Now let’s calculate the survival model. We’ll just make it a function of the ER.status flag (which stands for “estrogen receptor”):

> GSE2034.survfit <- survfit(
+   formula=surv~ER.Status,
+   data=GSE2034.Surv,
+ )

The easiest way to view a survfit object is graphically. Let’s plot the model:

> plot(GSE2034.survfit, lty=1:2, log=T)
> legend(135, 1, c("ER+","ER-"), lty=1:2, cex=0.5)

The plot is shown in Figure 20-4. Note the different curve shape for each cohort.

To fit a parametric survival model, you can use the survreg function in the survival package:

survreg(formula, data, weights, subset,
        na.action, dist="weibull", init=NULL, scale=0,
        control,parms=NULL,model=FALSE, x=FALSE,
        y=TRUE, robust=FALSE, score=FALSE, ...)

Here is a description of the arguments to survreg.

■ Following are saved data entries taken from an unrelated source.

/-- Walk the first page ahead that the tile holds no entry for, and keep the result, valid or absent (R56). -/
def preWalk (id i : Nat) (s : State) : State :=
  let q := s.hw.queue id
  match KMap.find? q.execs i with
  | none => s
  | some e =>
    if e.desc.isEmpty || e.ended || !runsQueue s.hw id then s
    else
      match nextPage s.hw id e with
      | none => s
      | some (va, acc) =>
        let put := fun (r : List (Nat × Nat)) (h : Hw) =>
          match KMap.find? (h.queue id).execs i with
          | some e => h.setExec id i { e with run := { e.run with walkReads := r } }
          | none => h
        let absent := fun (w : Walker) => w.s.onHw fun h =>
          keepPre (dropWalks (put [] h) { walkReads := w.reads }) q.tile { ctx := q.ctx, va := va / 4096 * 4096, size := 4096, absent := true }
        match walk q.tile q.ctx va { s := s, reads := e.run.walkReads, sclass := e.sclass } with
        | (.wait, w) => w.s.onHw (put w.reads)
        | (.ok t, w) =>
          if t.allows acc then w.s.onHw fun h => keepPre (dropWalks (put [] h) { walkReads := w.reads }) q.tile t else absent w
        | (_, w) => absent w
def execPreTranslationWalk (qid : Fin 4096) (idx : Nat) (s : State) : Result := commit (preWalk qid.val idx) s

/-! ### Starting (R245, R246, R254) -/

/-- Whether the next descriptor of a queue can start. The space of a DATTN is known when its stretch has been read: its validation goes before,
and until it has its space and starts no later descriptor of the queue does (R245, R291, log entry 27). -/
def canStart (h : Hw) (id : Nat) : Bool :=
  let q := h.queue id
  let onTile := ((queuesOn h q.tile).map fun p => p.2.executing.length).foldl (· + ·) 0
  match KMap.find? q.execs q.next with
  | none => false
  | some e =>
    !e.desc.isEmpty && !e.started && !e.ended && !q.halted && !q.ending
      && q.executing.all (fun x => x.2.run.stall == 0)
      && q.executing.length < q.inflight && onTile < 16
      && (e.type == 4 || spaceHeld h q.tile + baseSpace ≤ workingArea)
      && q.executing.all (fun x => x.2.type != 4 || x.2.phase != 0 || x.2.ended)
      && (q.executing.isEmpty || !(e.wait || e.type == 11 || e.type == 12))
      && q.executing.all (fun x => x.2.type != 11)
      && !tbit h.clk.gateTile q.tile && !isolated h q.tile
      && !h.clk.gateRequests.any (fun g => g.unit == 0 && g.index == q.tile)
      && runsQueue h id

/-- The queue of a tile whose turn it is: the first that can start after the one that started last (R246). -/
def startTurn (h : Hw) (t : Nat) : Option Nat :=
  let ready := ((queuesOn h t).map Prod.fst).filter (canStart h)
  let last := (h.tile t).lastQueue
  match ready.find? (fun k => last < k) with | some k => some k | none => ready.head?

ArgumentDescriptionDefault
formulaA formula that describes the form of the model; the response is usually a Surv object (created by the Surv function). 
dataA data frame containing the training data for the model. 
weightsA vector of weights for observations in data. 
subsetAn expression describing a subset of observations in data to use for fitting the model. 
na.actionA function that describes how to treat NA values. options()$na.action
distA character value describing the form of the y variable (either "weibull", "exponential", "gaussian", "logistic", "lognormal", or "loglogistic") or a distribution like the ones in survreg.distributions."weibull"
initOptional vector of initial parameters.NULL
scaleValue specifying the scale of the estimates. Estimated if scale <= 0.0
controlA list of control values, usually produced by survreg.control. 
parmsA list of fixed parameters for the distribution function.NULL
model, x, yLogical values indicating whether to return the model frame, X matrix, or Y vector (respectively) with the results.FALSE
robustA logical value indicating whether to use “robust sandwich standard methods.”FALSE
scoreA logical value indicating whether to return the score vector.FALSE
...Other arguments passed to survreg.control. 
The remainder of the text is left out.